# Receiving other people's PM's ?



## conlechi (May 6, 2006)

In the last couple of days i have received other people's PM's , nothing to do with me at all ?

obviously not personal messages if they are going to the wrong people ?

Mark


----------



## kmpowell (May 6, 2002)

Mark

The person composing the message has accidently clicked on the green 'Moderator' word in the selection box. This adds the whole moderator group to the recipient list and all mods end up getting the PM. Then when somebody replies you will get that too.

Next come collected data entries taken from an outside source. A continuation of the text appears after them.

-- ==== Sys2Proof/Machine/Access.lean ====
section
/-!
DEFINITION. Addresses and the checks every access makes (06_memory_messages.md, R153 to R155, R486; 08, R228 to R246; 13,
R339 to R353).
-/
namespace Sys2Proof.Machine

/-! ### Global addresses and clearing cores (R339, R345) -/

/-- The virtual page number of a global address (Table 13.1). -/
def vpnOf (va : Word) : BitVec 33 :=
  if va.toNat < 0x800000000000 then BitVec.ofNat 33 (va.toNat / 2 ^ 16) else BitVec.ofNat 33 (2 ^ 32 + va.toNat / 2 ^ 21)

/-- The bytes of a page (Table 13.1). -/
def pageSize (large : Bool) : Nat := if large then 2 ^ 21 else 2 ^ 16

/-- A VPN of the 2 MiB region. -/
def vpnLarge (v : BitVec 33) : Bool := v.getLsbD 32

/-- The first address of a page. -/
def vpnBase (v : BitVec 33) : Word :=
  if vpnLarge v then BitVec.ofNat 64 ((v.toNat - 2 ^ 32) * 2 ^ 21) else BitVec.ofNat 64 (v.toNat * 2 ^ 16)

/-- A global address (R153). -/
def isGlobal (va : Word) : Bool := 0x100000000 ≤ va.toNat && va.toNat < 2 ^ 48

/-- fold64 (R345). -/
def fold64 (x : Word) : Word :=
  let x := x ^^^ (x >>> 31)
  let x := x * 0x9E6C63D0676A9A99
  let x := x ^^^ (x >>> 29)
  let x := x * 0x8A5CD789635D2DFF
  x ^^^ (x >>> 32)

/-- floor(fp64((b + 1) x fp64(2^31 / d))), each fp64 rounded by RNE (R345). -/
def jumpNext (b d : Nat) : Nat :=
  let q := divSticky (2 ^ 31) d 60
  match unpack .fp64 (roundFixed .fp64 .rne false q.1 (-(q.2 : Int))).bits with
  | .fin _ m e =>
    match unpack .fp64 (roundFixed .fp64 .rne false ((b + 1) * m) e).bits with
    | .fin _ m2 e2 => if 0 ≤ e2 then m2 <<< e2.toNat else m2 >>> (-e2).toNat
    | _ => 0
  | _ => 0

/-- The loop of jump (R345); each round raises j by at least one, so n rounds are enough. -/
def jumpLoop (n : Nat) : Nat → Word → Nat → Nat → Nat
  | 0, _, b, _ => b
  | fuel + 1, key, b, j =>
    if n ≤ j then b
    else
      let key' := key * 2862933555777941757 + 1
      jumpLoop n fuel key' j (jumpNext j ((key' >>> 33).toNat + 1))

/-- jump (R345): the jump consistent hash. -/
def jump (key : Word) (n : Nat) : Nat := jumpLoop n (n + 1) key 0 0

/-- N of a module (R345). -/
def coresOf (s : State) (m : BitVec 8) : Nat := if m == s.modNo then s.ncores else Config.remoteCores m

/-- The logical number of a page's clearing core (R345). -/
def clearingNo (s : State) (job : BitVec 24) (vpn : BitVec 33) : BitVec 18 :=
  BitVec.ofNat 18 (jump (fold64 (vpn.zeroExtend 64 ^^^ (job.zeroExtend 64 <<< 40))) (coresOf s (clearingMod s job)))

/-- The core with a number on a job's clearing module, as a message destination: a lost core's number passes to its spare (R440). -/
def coreOn (s : State) (m : BitVec 8) (n : BitVec 18) : Nat := if m == s.modNo then (s.ofNumber n).getD 0 else 2 ^ 20 + (m ++ n).toNat

/-- The core that answers as a page's clearing core. -/
def clearingCore (s : State) (job : BitVec 24) (vpn : BitVec 33) : Nat := coreOn s (clearingMod s job) (clearingNo s job vpn)

/-- Where a message to a page's clearing core goes: its number's place (R440). -/
def clearingPlace (s : State) (job : BitVec 24) (vpn : BitVec 33) : Nat := s.placeOf (clearingMod s job ++ clearingNo s job vpn)

/-- An entry of a vault map or of a clearing core's entries. -/
def findPage (ps : List PageEntry) (job : BitVec 24) (vpn : BitVec 33) : Option PageEntry :=
  ps.find? (fun p => p.job == job && p.vpn == vpn)

/-- The page's entry at its clearing core. -/
def pageEntry (s : State) (job : BitVec 24) (vpn : BitVec 33) : Option PageEntry :=
  findPage (s.core (clearingCore s job vpn)).pages job vpn

/-- The global core address of a page's home. -/
def PageEntry.home (p : PageEntry) : BitVec 26 := p.mod ++ p.core

/-- The clearing cores of a job lie in this module. -/
def clearsHere (s : State) (job : BitVec 24) : Bool := clearingMod s job == s.modNo

/-- A page's entry as this module has it: its clearing core's, or, for a job of another module, that of the vault map of a home. -/
def knownPage (s : State) (job : BitVec 24) (vpn : BitVec 33) : Option PageEntry :=
  if clearsHere s job then pageEntry s job vpn else s.cores.findSome? (fun k => findPage k.2.vaultMap job vpn)

/-- A page whose home was lost without a plan (R441). -/
def homeGone (s : State) (p : PageEntry) : Bool := p.mod == s.modNo && s.logical && s.lost.contains (s.ofLogical p.core.toNat)

/-- The home of an entry in this module, when it is not lost. -/
def entryHome (s : State) (p : PageEntry) : Option Nat := if homeGone s p then none else s.ofId (p.mod ++ p.core)

/-- The vault physical offset of an address in a page (R235). -/
def vaultOff (p : PageEntry) (va : Word) : Nat :=
  if p.large then (p.frame.toNat / 32) * 2 ^ 21 + va.toNat % 2 ^ 21 else p.frame.toNat * 2 ^ 16 + va.toNat % 2 ^ 16

/-- The bank index z of a vault offset (R237). -/
def bankOf (off : Nat) : Nat := off / 2 ^ 19 % 32

/-- The row of a vault offset in its bank (R235). -/
def rowOfOff (off : Nat) : BitVec 8 := BitVec.ofNat 8 (off / 2 ^ 11)

def State.bank (s : State) (c z : Nat) : Bank := Tab.get (s.core c).banks z Bank.reset

def State.setBank (s : State) (c z : Nat) (b : Bank) : State :=
  s.updCore c (fun k => { k with banks := Tab.put k.banks z b })

/-! ### The local address space (Table 8.1) -/

/-- The till of the direction's lender, when the core holds a grant there (LWINMASK). -/
def lenderOf (k : Core) (d : Nat) : Option Nat := (k.grants.find? (fun g => g.dir.val == d)).map (fun g => g.lender)

/-- LWINMASK of a core (Table 1.2). -/
def winMask (k : Core) : BitVec 4 :=
  BitVec.ofNat 4 (((List.range 4).filter (fun d => (lenderOf k d).isSome)).foldl (fun a d => a + 2 ^ d) 0)

/-- Where a local address of a core lies: its own till, or a lender's (R228). -/
def localKey (s : State) (c : Nat) (a : Nat) : Option Nat :=
  if a < 0x20000 then some (tillKey c a)
  else if a < 0xA0000 then (lenderOf (s.core c) ((a - 0x20000) / 0x20000)).map (fun l => tillKey l (a % 0x20000))
  else none

/-- Who makes an access, for check 3: unit mode, system mode, or a user handler with its landing buffer (R154, R282). -/
inductive Rights where
  | unit
  | system
  | handler (buffer : Fin 8)
deriving DecidableEq, Repr

/-- The rights of the executing context; the teller sees no window (R229). -/
def State.rights (s : State) : Rights :=
  match s.curWho with
  | .slot _ => if s.unitMode then .unit else .system
  | .teller =>
    match s.here.teller.act with
    | some a => if a.handler.toNat < 16 then .system else .handler a.buffer
    | none => .system

/-- The landing buffer i (R278). -/
def bufferAddr (i : Fin 8) : Nat := 0x1F000 + 512 * i.val

/-- Check 3 of R154 for a local address: the LOCALBOUND subcode it fails with. -/
def localCheck (s : State) (a : Nat) : Option (BitVec 8) :=
  if a < 0x1E000 then none
  else if a < 0x20000 then
    match s.rights with
    | .unit => some 2
    | .system => none
    | .handler b => if bufferAddr b ≤ a && a < bufferAddr b + 512 then none else some 2
  else if a < 0xA0000 then
    if s.isTeller || (lenderOf s.here ((a - 0x20000) / 0x20000)).isNone then some 1
    else if 0x1E000 ≤ a % 0x20000 then some 2
    else none
  else some 0

/-- Why an access does not go on. -/
inductive Stop where
  | trap (cause sub : BitVec 8) (val : Word)
  /-- A page not homed here: REMOTEREF, or a migration (R155). -/
  | remote (va : Word)
  /-- Not ready: a moving page, a refreshing bank, a row that awaits repair, a pacing rule. -/
  | wait
  /-- The debug module stops the slot at a watchpoint (R455). -/
  | watch
  /-- Uncorrectable data in the block at a key (R428). -/
  | uncorr (va : Word) (key : Nat)
deriving DecidableEq, Repr

/-- The lowest address of a local range that fails check 3 (R486): regions change only at multiples of 512 here. -/
def rangeScan (s : State) : Nat → Nat → Nat → Option (Nat × BitVec 8)
  | 0, _, _ => none
  | fuel + 1, a, hi =>
    if hi ≤ a then none
    else
      match localCheck s a with
      | some sub => some (a, sub)
      | none => rangeScan s fuel ((a / 512 + 1) * 512) hi

/-- The lowest uncorrectable block that a local range of a core touches. -/
def localBad (s : State) (c a n : Nat) : Option Nat :=
  if s.bad.isEmpty || n == 0 then none
  else
    ((List.range ((a + n - 1) / 64 - a / 64 + 1)).map (fun i => (a / 64 + i) * 64)).find? (fun b =>
      match localKey s c b with
      | some k => s.bad.contains k
      | none => false)

/-- R486 and checks 1, 3 and 6 of R154 on a local operand range. -/
def localRange (s : State) (a : Word) (n : Nat) (reads : Bool) : Option Stop :=
  if n == 0 then none
  else if a.toNat ≥ 2 ^ 48 then some (.trap causeLOCALBOUND 3 a)
  else if isGlobal a then some (.trap causeLOCALBOUND 6 a)
  else
    match rangeScan s 1300 a.toNat (a.toNat + n) with
    | some (b, sub) => some (.trap causeLOCALBOUND sub (BitVec.ofNat 64 b))
    | none =>
      if reads then
        match localBad s s.curCore a.toNat n with
        | some b => some (.uncorr (BitVec.ofNat 64 b) ((localKey s s.curCore b).getD 0))
        | none => none
      else none

/-- Bytes of a core's local address space. -/
def readLocal (s : State) (c a : Nat) : Nat → List Byte
  | 0 => []
  | n + 1 => (match localKey s c a with | some k => s.mem.read k | none => 0) :: readLocal s c (a + 1) n

/-- The side of a copy at a local address of a core (R299): the copied range meets one window at most, which its end shows. -/
def copySide (s : State) (c : Nat) (a : Word) (n : Nat) : CopySide :=
  ⟨c, a, if n = 0 || a.toNat + n ≤ 0x20000 then none else lenderOf (s.core c) ((a.toNat + n - 1 - 0x20000) / 0x20000)⟩

/-- Where a block at a local address of a copy's side lies: in the core's own till, or in that of the lender that its window showed,
while the lender is not gone (R299). -/
def sideKey (s : State) (c : Nat) (a : Nat) (via : Option Nat) : Option Nat :=
  if a < 0x20000 then some (tillKey c a)
  else match via with
    | some l => if s.isActive l then some (tillKey l (a % 0x20000)) else none
    | none => none

/-- Bytes stored into a core's local address space. -/
def writeLocal (s : State) (c a : Nat) : List Byte → State
  | [] => s
  | b :: bs =>
    writeLocal (match localKey s c a with
      | some k => { s with mem := s.mem.write k b }
      | none => s) c (a + 1) bs

/-! ### Accesses of class L (R153, R154) -/

/-- Where a checked access goes: the memory key, the coins beyond the issue's (Table 6.2), and the vault row it needs. -/
structure Loc where
  key : Nat
  /-- 0 till, 1 window, 2 vault. -/
  space : Fin 3
  /-- The row to open, when it is not open. -/
  act : Option (Nat × BitVec 8)
deriving DecidableEq, Repr

/-- Kinds of access. -/
inductive Acc where
  | read | write | both
deriving DecidableEq, Repr

def Acc.reads : Acc → Bool
  | .write => false
  | _ => true

def Acc.writes : Acc → Bool
  | .read => false
  | _ => true

/-- The job of the executing context. -/
def State.job (s : State) : BitVec 24 :=
  match s.curWho with
  | .slot _ => s.slot.jobid
  | .teller => (s.here.teller.act.map (fun a => a.job)).getD 0

/-- Row steps left of a tile instruction of a slot (R164). -/
def stepsLeft (l : Slot) (t : Tile) : Nat := (l.ctx.g.get t.b.toFin).toNat % 2 ^ 32

/-- The vault address of a tile instruction's next row step to request. -/
def nextRow (l : Slot) (t : Tile) : Word := l.ctx.g.get (if t.kind == 2 then t.d else t.a).toFin + BitVec.ofNat 64 (64 * t.data.length)

/-- A running tile instruction of the core keeps the row that its implied activation opened for its following steps in that row,
against a change of the bank to `row` (R241). -/
def tileHolds (s : State) (c z : Nat) (row : Option (BitVec 8)) : Bool :=
  (s.core c).slots.toList.any (fun l => l.tile.any (fun t => t.opened.any (fun o =>
    o.1 == z && (s.bank c z).row == some o.2 && row != some o.2 && t.data.length < stepsLeft l t &&
    (findPage (s.core c).vaultMap l.jobid (vpnOf (nextRow l t))).any (fun p =>
      bankOf (vaultOff p (nextRow l t)) == z && rowOfOff (vaultOff p (nextRow l t)) == o.2))))

/-! ### Refresh (R244, R437) -/

/-- A sensor's key: layer, cell row, cell column. -/
def cellKey (layer row col : Nat) : Nat := layer * 4096 + row * 64 + col

/-- The cell of a core in a layer. -/
def coreCell (layer c : Nat) : Nat := cellKey layer (coreY c / 8) (coreX c / 8)

/-- The double rule is in force for a sensor's layer in this cycle. -/
def fastRefresh (s : State) (key : Nat) : Bool :=
  let r := Tab.get s.refreshRule key (0, false)
  if r.1 ≤ s.cycle.toNat then r.2 else !r.2

/-- Cycles since the last start of a bank's refresh by the rule in force. -/
def refreshAge (s : State) (c z : Nat) : Nat :=
  if fastRefresh s (coreCell (z / 4) c) then (s.cycle.toNat + 1365 - 42 * z) % 1365 else (s.cycle.toNat + 2730 - 85 * z) % 2730

/-- A bank in service accepts nothing in this cycle: it refreshes (R244), or a lane group is being steered (R433). -/
def refreshing (s : State) (c z : Nat) : Bool :=
  (s.bank c z).spoke != 2 && (refreshAge s c z < 36 || s.cycle.toNat < (s.bank c z).steerEnd)

/-- Class 3 pacing of a lit core's activations (R163). -/
def pacing (s : State) (c : Nat) : Bool :=
  (s.core c).slots.toList.any (fun l => l.phase != .empty && l.heatcls == 3) &&
  (s.core c).banks.any (fun b => s.cycle.toNat < b.2.lastAct + 64 && b.2.lastAct != 0)

/-- The row an access to a vault offset must open, or that it must wait. -/
def needRow (s : State) (c off : Nat) : Except Stop (Option (Nat × BitVec 8)) :=
  let z := bankOf off
  let row := rowOfOff off
  let b := s.bank c z
  if refreshing s c z || b.awaiting.contains row then .error .wait
  else if b.row == some row then .ok none
  else if tileHolds s c z (some row) || !b.held.isEmpty || pacing s c then .error .wait
  else .ok (some (z, row))

/-- Check 5 of R154. -/
def permCheck (p : PageEntry) (acc : Acc) (va : Word) : Option Stop :=
  if acc.reads && !p.rd then some (.trap causePAGEFAULT 2 va)
  else if acc.writes && !p.w then some (.trap causePAGEFAULT 2 va)
  else if acc.writes && p.cow then some (.trap causePAGEFAULT 3 va)
  else none

/-- A range of n bytes has a byte in a page. -/
def meetsPage (va : Word) (n : Nat) (v : BitVec 33) : Bool :=
  va.toNat < (vpnBase v).toNat + pageSize (vpnLarge v) && (vpnBase v).toNat < va.toNat + n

The only way to stop it is to remove the 'green moderator group' from the recipient list.

:roll:


----------



## conlechi (May 6, 2006)

Yep Kev , i have seen the ticked boxes on the PM's i have recieved , i am assuming they are clicking on the green forum members name when they send a PM to a mod and it then goes to all mods 

Mark


----------



## T3RBO (Dec 9, 2003)

Regarding the above...

Not noticed this before but when replying to a PM the 'group' box in the top right hand corner has the word 'Moderator' in it. Is this normal or are my PM also going to moderators as well?


----------



## kmpowell (May 6, 2002)

T3RBO said:


> Regarding the above...
> 
> Not noticed this before but when replying to a PM the 'group' box in the top right hand corner has the word 'Moderator' in it. Is this normal or are my PM also going to moderators as well?


Nope, they only go to that group if you select that option.


----------



## T3RBO (Dec 9, 2003)

Sorry if I'm being a bit thick but how do you select it or rather, not select it?

Can't see any tick box so is highlighting it selecting it?


----------



## kmpowell (May 6, 2002)

T3RBO said:


> Can't see any tick box so is highlighting it selecting it?


Yep.


----------



## gadgetboy38 (Mar 9, 2005)

sorry my bad wasn't paying attention to what i was clicking


----------